Friday, June 05, 2009

Nature or knitting? Nature, I think. Knitting will keep. I worked on the Child’s Surprise while we were away, and made some progress. Today is the first real day of the New Scheme: work on the Princess until I have finished an edging repeat, then switch. We’ll see how it goes.

Nature Notes

The year took its Great Leap Forward during the ten days we were away. Instead of a struggle to coax it out of hibernation, it’s now all hands on deck to keep it under control.

The bats are back. They swoop silently and mysteriously about in the long, light night, after the birds have gone to sleep. We put up a nesting box for them years ago, high on the garage wall, with a cut-out bat on it to make its purpose clear, but they don’t use it.

The cuckoo, when it first turned up, uttered its characteristic call once or twice and then shut up. Now, it shouts interminably until one wishes someone would come out and shoot it. I wondered – is this fanciful? – whether it was singing to its children. Its interesting domestic arrangements mean that it is at leisure, while everyone else is working his or her feathers off feeding the nestlings. Does a cuckoo perch nearby? and sing to its child, “You’re not really a blackbird. Just wait. I’ll explain everything.”

We’ve had crows nesting in one of our chimneys the last two years. We don’t like them. Last winter we sent a man up a ladder to block access with wire netting. The crows turned up in the spring, bewildered and cross. But they continued to hang around, and we became increasingly suspicious. This time, there was no doubt – both of us heard the baby crows in the chimney, shouting for cheeseburgers. We have been outwitted.


More good news than bad. Start with the bad:

The seedbed roll is a complete failure, I think. The seeds have shrivelled up inside it. The first lesson of gardening is, don’t give up just yet, so I left most of it down and even watered it, but I begrudged it all that space so I dispensed with some and planted the seeds it was supposed to produce for me: carrots and beets and chard.

No salad stuff yet. I re-sowed, like our dentist.

No salsola soda, either, or very little. I am cherishing a few very small tufts of “chive-like leaves”, but they could turn out to be grass.

A promising row of spinach has gone to flower, only three inches high.

And the good:

Peas, broad beans and potatoes continue to flourish. Why do I bother trying to grow anything else? These are the mange-tout peas. There are some ordinary ones somewhere else, also doing well:

The transplanted courgettes have done splendidly in their plastic water bottles – they even have flower buds. The directly-sown ones have germinated abundantly.
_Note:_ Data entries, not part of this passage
/-- Every command ends with the code of its first cause. -/
theorem exec_firstCause (h : exec i s = .next t) : FirstCause i s t.err := by
  cases i with
  | nop => exact done_firstCause rfl rfl trivial rfl h
  | wipe => exact done_firstCause rfl rfl trivial rfl (u := s.wipe) h
  | cset b => exact done_firstCause rfl rfl trivial rfl (u := s.writeCf b) h
  | bldl bd => exact done_firstCause rfl rfl trivial rfl h
  | fzero fd => exact done_firstCause rfl rfl trivial rfl h
  | fone fd => exact done_firstCause rfl rfl trivial rfl h
  | fmov fd fs => exact unaryF_firstCause rfl trivial rfl rfl h
  | fadd fd fs1 fs2 => exact binaryF_firstCause rfl trivial rfl rfl h
  | fsub fd fs1 fs2 => exact binaryF_firstCause rfl trivial rfl rfl h
  | fneg fd fs => exact unaryF_firstCause rfl trivial rfl rfl h
  | fmul fd fs1 fs2 => exact binaryF_firstCause rfl trivial rfl rfl h
  | fsq fd fs => exact unaryF_firstCause rfl trivial rfl rfl h
  | fsq2 fd fs => exact unaryF_firstCause rfl trivial rfl rfl h
  | finv fd fs => exact unaryF_firstCause rfl trivial rfl rfl h
  | fcneg fd fs => exact unaryF_firstCause rfl trivial rfl rfl h
  | fcsel fd fs1 fs2 => exact binaryF_firstCause rfl trivial rfl rfl h
  | fisneg fs => exact firstCause_of_field rfl trivial rfl rfl (of_next (testF_cases _) h)
  | fisnz fs => exact firstCause_of_field rfl trivial rfl rfl (of_next (testF_cases _) h)
  | fenc bd fs => exact firstCause_of_field rfl trivial rfl rfl (of_next (storeF_cases _) h)
  | fdec fd bs => exact done_firstCause rfl rfl trivial rfl h
  | pident pd => exact done_firstCause rfl rfl trivial rfl h
  | pbase pd => exact done_firstCause rfl rfl trivial rfl h
  | pmov pd ps => exact unaryP_firstCause rfl rfl rfl (op := some) (fun _ => iff_of_true trivial nofun) h
  | pneg pd ps =>
    exact unaryP_firstCause rfl rfl rfl (op := fun q => some q.negate) (fun _ => iff_of_true trivial nofun) h
  | padd pd ps1 ps2 => exact binaryP_firstCause rfl rfl rfl tagsAccepted_padd_iff h
  | psub pd ps1 ps2 => exact binaryP_firstCause rfl rfl rfl tagsAccepted_psub_iff h
  | pdbl pd ps => exact unaryP_firstCause rfl rfl rfl tagsAccepted_pdbl_iff h
  | pcvt pd ps v => exact unaryP_firstCause rfl rfl rfl tagsAccepted_pcvt_iff h
  | pgetc fd ps k => exact firstCause_of_point rfl rfl rfl tagsAccepted_pgetc_iff (of_next (extractP_cases _) h)
  | penc bd ps => exact firstCause_of_point rfl rfl rfl tagsAccepted_penc_iff (of_next (storeP_cases _) h)
  | pdec pd bs => simp only [exec, execPdec] at h; exact decodeP_firstCause rfl rfl trivial (dataCode_pdec ..) h
  | pdecnv pd bs => simp only [exec, execPdecnv] at h; exact decodeP_firstCause rfl rfl trivial (dataCode_pdecnv ..) h
  | padde pd ps1 ps2 => exact binaryP_firstCause rfl rfl rfl tagsAccepted_padde_iff h
  | smulb pd bs => exact smulb_firstCause h
  | smulv pd ps bs => exact unaryP_firstCause rfl rfl rfl tagsAccepted_smulv_iff h

/-- With bit 255 of the scalar clear a command without another cause ends with OK, or DECODE. -/
theorem dataCode_cases (hrange : ∀ pd bs, i = .smulb pd bs → (s.readB bs).getLsbD 255 = false) :
    dataCode s i = .ok ∨ (dataCode s i = .decode ∧
      ∃ pd bs, (i = .pdec pd bs ∨ i = .pdecnv pd bs) ∧ decodePoint? (s.readB bs) = none) := by
  unfold dataCode
  split
  · next pd bs => exact .inl (if_neg (Bool.eq_false_iff.1 (hrange pd bs rfl)))
  · next pd bs =>
    split_ifs with hnone
    · exact .inr ⟨rfl, pd, bs, .inl rfl, hnone⟩
    · exact .inl rfl
  · next pd bs =>
    split_ifs with hnone
    · exact .inr ⟨rfl, pd, bs, .inr rfl, hnone⟩
    · exact .inl rfl
  · exact .inl rfl

end FirstCauses

/-- Settles O20: the code is that of the first cause, and `dataCode` is that of the causes left to accepted sources. -/
theorem priority : Obligations.Priority := by
  refine ⟨fun w s r hw => ⟨_, runCommand_of_error hw s, rfl⟩, fun w s i hw => ?_⟩
  obtain ⟨t, ht⟩ := exec_next i s
  have hcause := exec_firstCause ht
  refine ⟨t, (runCommand_of_ok hw s).trans ht, hcause.eq_uninit, hcause.eq_tag, fun hs hacc => ?_⟩
  rw [hcause.eq_dataCode hs hacc]
  refine ⟨?_, ?_, fun hrange hdecode => ?_⟩
  · rintro pd bs rfl hbit
    exact (dataCode_smulb ..).trans (if_pos hbit)
  · rintro pd bs (rfl | rfl) hnone
    · exact (dataCode_pdec ..).trans (if_pos hnone)
    · exact (dataCode_pdecnv ..).trans (if_pos hnone)
  · obtain hok | ⟨-, pd, bs, hi, hnone⟩ := dataCode_cases hrange
    · exact hok
    · exact absurd hnone (hdecode pd bs hi)

/-- Settles O21: accepted sources leave the causes of `dataCode`, and a clear bit 255 only DECODE. -/
theorem totality : Obligations.Totality := by
  intro w i s hw hs hacc hrange
  obtain ⟨t, ht⟩ := exec_next i s
  refine ⟨t, (runCommand_of_ok hw s).trans ht, ?_⟩
  rw [(exec_firstCause ht).eq_dataCode hs hacc]
  exact (dataCode_cases hrange).imp_right fun ⟨hcode, pd, bs, hi, _⟩ => ⟨hcode, pd, bs, hi⟩

end Sys2Proof.Proofs

/-! PROOF of the statement of reset (spec/70_reset_and_hazards.md): what the reset event leaves, from every state
(R251). -/

namespace Sys2Proof.Proofs

open Sys2Proof.Machine Sys2Proof.Laws

theorem reset_status : State.reset.status = 0 := by decide

/-- STATUS is a function of cf, STICKY and ERR, which the event resets. -/
@[simp] theorem resetEvent_status (s : State) : s.resetEvent.status = 0 := reset_status

@[simp] theorem resetEvent_readB (s : State) (k : BReg) : s.resetEvent.readB k = 0 := reset_readB k

theorem step_of_reset {s : State} {rest : List HostAccess} (h : s.pending = .reset :: rest) :
    step s = .next (State.resetEvent { s with pending := rest }) := step_of_pending h

/-- In every state the reserved offsets read 0 (R51, R52): they lie past STATUS and below the buffers. -/
theorem memRead_reserved (s : State) {addr n : ℕ} (hlo : 0x08 ≤ addr) (hend : addr + n ≤ 0x80) :
    memRead s addr n = 0 :=
  memRead_eq_zero hend fun ⟨_, haddr⟩ => absurd (haddr ▸ hlo) (by decide)

/-- Settles O8: the event restores the reset state but for the host's side of the bus, which nothing in the table of R251
reads. -/
theorem resetEvent : Obligations.ResetEvent := by
  intro s rest hp
  exact ⟨_, step_of_reset hp, resetEvent_readF _, resetEvent_readP _, resetEvent_readB _, rfl, rfl, rfl,
    (memRead_status _).trans (resetEvent_status _), fun _ _ _ _ => memRead_reserved _⟩

end Sys2Proof.Proofs

/-! PROOFS of the statements of the accesses the window does not define (spec/20_memory.md): the names under which the
model stops on them (R58), and the bus addresses of the window (R50, R60). -/

namespace Sys2Proof.Proofs

open Sys2Proof.Machine Sys2Proof.Laws

/-! ## What the guard answers to an undefined access (R58) -/

section Guard

variable {addr n : Nat} (k : Answer)

theorem guardAccess_badAccessSize (hn : ¬ (n = 1 ∨ n = 2 ∨ n = 4)) :
    guardAccess addr n k = .refused .badAccessSize := by
  unfold guardAccess
  rw [if_pos (by omega)]

theorem guardAccess_outsideWindow (hn : n = 1 ∨ n = 2 ∨ n = 4) (hend : Config.windowBytes < addr + n) :
    guardAccess addr n k = .fault .outsideWindow := by
  unfold guardAccess
  rw [if_neg (by omega), if_pos hend]

theorem guardAccess_misalignedAccess (hn : n = 1 ∨ n = 2 ∨ n = 4) (hend : addr + n ≤ Config.windowBytes)
    (halign : addr % n ≠ 0) : guardAccess addr n k = .refused .misalignedAccess := by
  unfold guardAccess
  rw [if_neg (by omega), if_neg hend.not_gt, if_pos halign]

end Guard

/-- A read or a write passes the guard before it has any effect. -/
theorem hostAccess_eq_guardAccess {a : HostAccess} {addr n : Nat} (s : State)
    (ha : a = .read addr n ∨ ∃ v, a = .write addr n v) : ∃ k, hostAccess a s = guardAccess addr n k := by
  obtain rfl | ⟨v, rfl⟩ := ha
  · exact ⟨.next { s with readData := memRead s addr n }, rfl⟩
  · exact ⟨memWrite s addr n v, rfl⟩

/-- Settles O13: the guard answers all three, whatever the access would do. -/
theorem undefinedAccessNames : Obligations.UndefinedAccessNames := by
  intro s addr n a ha
  obtain ⟨k, hk⟩ := hostAccess_eq_guardAccess s ha
  rw [hk]
  exact ⟨guardAccess_badAccessSize k, guardAccess_outsideWindow k, guardAccess_misalignedAccess k⟩

/-! ## Bus addresses (R50, R60) -/

@[simp] theorem windowOffset_base_add (base off : Nat) : windowOffset base (base + off) = off := by
  rw [windowOffset, if_pos (Nat.le_add_right base off), Nat.add_sub_cancel_left]

theorem windowOffset_below {base addr : Nat} (h : addr < base) : windowOffset base addr = Config.windowBytes :=
  if_neg h.not_ge

/-- An access of any size from an address below the window ends past the window. -/
theorem windowOffset_below_add {base addr n : Nat} (h : addr < base) (hn : n = 1 ∨ n = 2 ∨ n = 4) :
    Config.windowBytes < windowOffset base addr + n := by
  rw [windowOffset_below h]
  omega

/-- Settles O16: BASE cancels in the offset, and an address below the window has an offset outside it. -/
theorem windowAddress : Obligations.WindowAddress := by
  intro base s n v
  refine ⟨fun off => ?_, fun addr hbelow hn => ?_⟩
  · simp only [HostAccess.atBus, windowOffset_base_add, and_self]
  · have hend := windowOffset_below_add hbelow hn
    exact ⟨guardAccess_outsideWindow _ hn hend, guardAccess_outsideWindow _ hn hend⟩

end Sys2Proof.Proofs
The transplanted climbing beans, both runner and Cherokee Trail of Tears, look a bit shell-shocked, but they have survived transplanting, too. And the directly-sown ones are coming up nicely.

The French beans suffered the most from my injudicious exposure of them to the doorstep winds. Only three, at best, now survive. But the directly-sown ones are doing fine. I see from my notes that the one year I had a decent crop, they were sown in the open ground on June 6.

The Great Fear for the next ten days or so, is frost.


  1. I remember the cuckoos in Japan being the same way ... slow to start out at first and then once they got going I would happily have strangled everyone of them. I didn't realize that they were there too ...LOL.

  2. Interesting to hear news of your vegetable growing. We have tried all sorts over the years, most notably when "The Times" ran a promotion with the Heligan Gardens, the upshot being packets of rareties such as salsify and scorzenara arriving month by month. Now, we settle for onions, runner beans, a few potatoes, sweetcorn, courgettes and pumpkins with a couple of rows of parsnip, swede and fennel. Even then, climactic variation will give a bumper crop of something one year and nothing the next.

  3. A definite struggle for green things, this year. I wonder if the amount of dust kicked up from drought-striken Australia as affected the winter and summer in the northern hemisphere - a little like a volcanic winter.

    We've finally embraced winter and it's been wonderful. Til's consented to wear woolLen hats and I'm actually having cause to keep the heater on during the day!

    Best of luck with the re-sowing.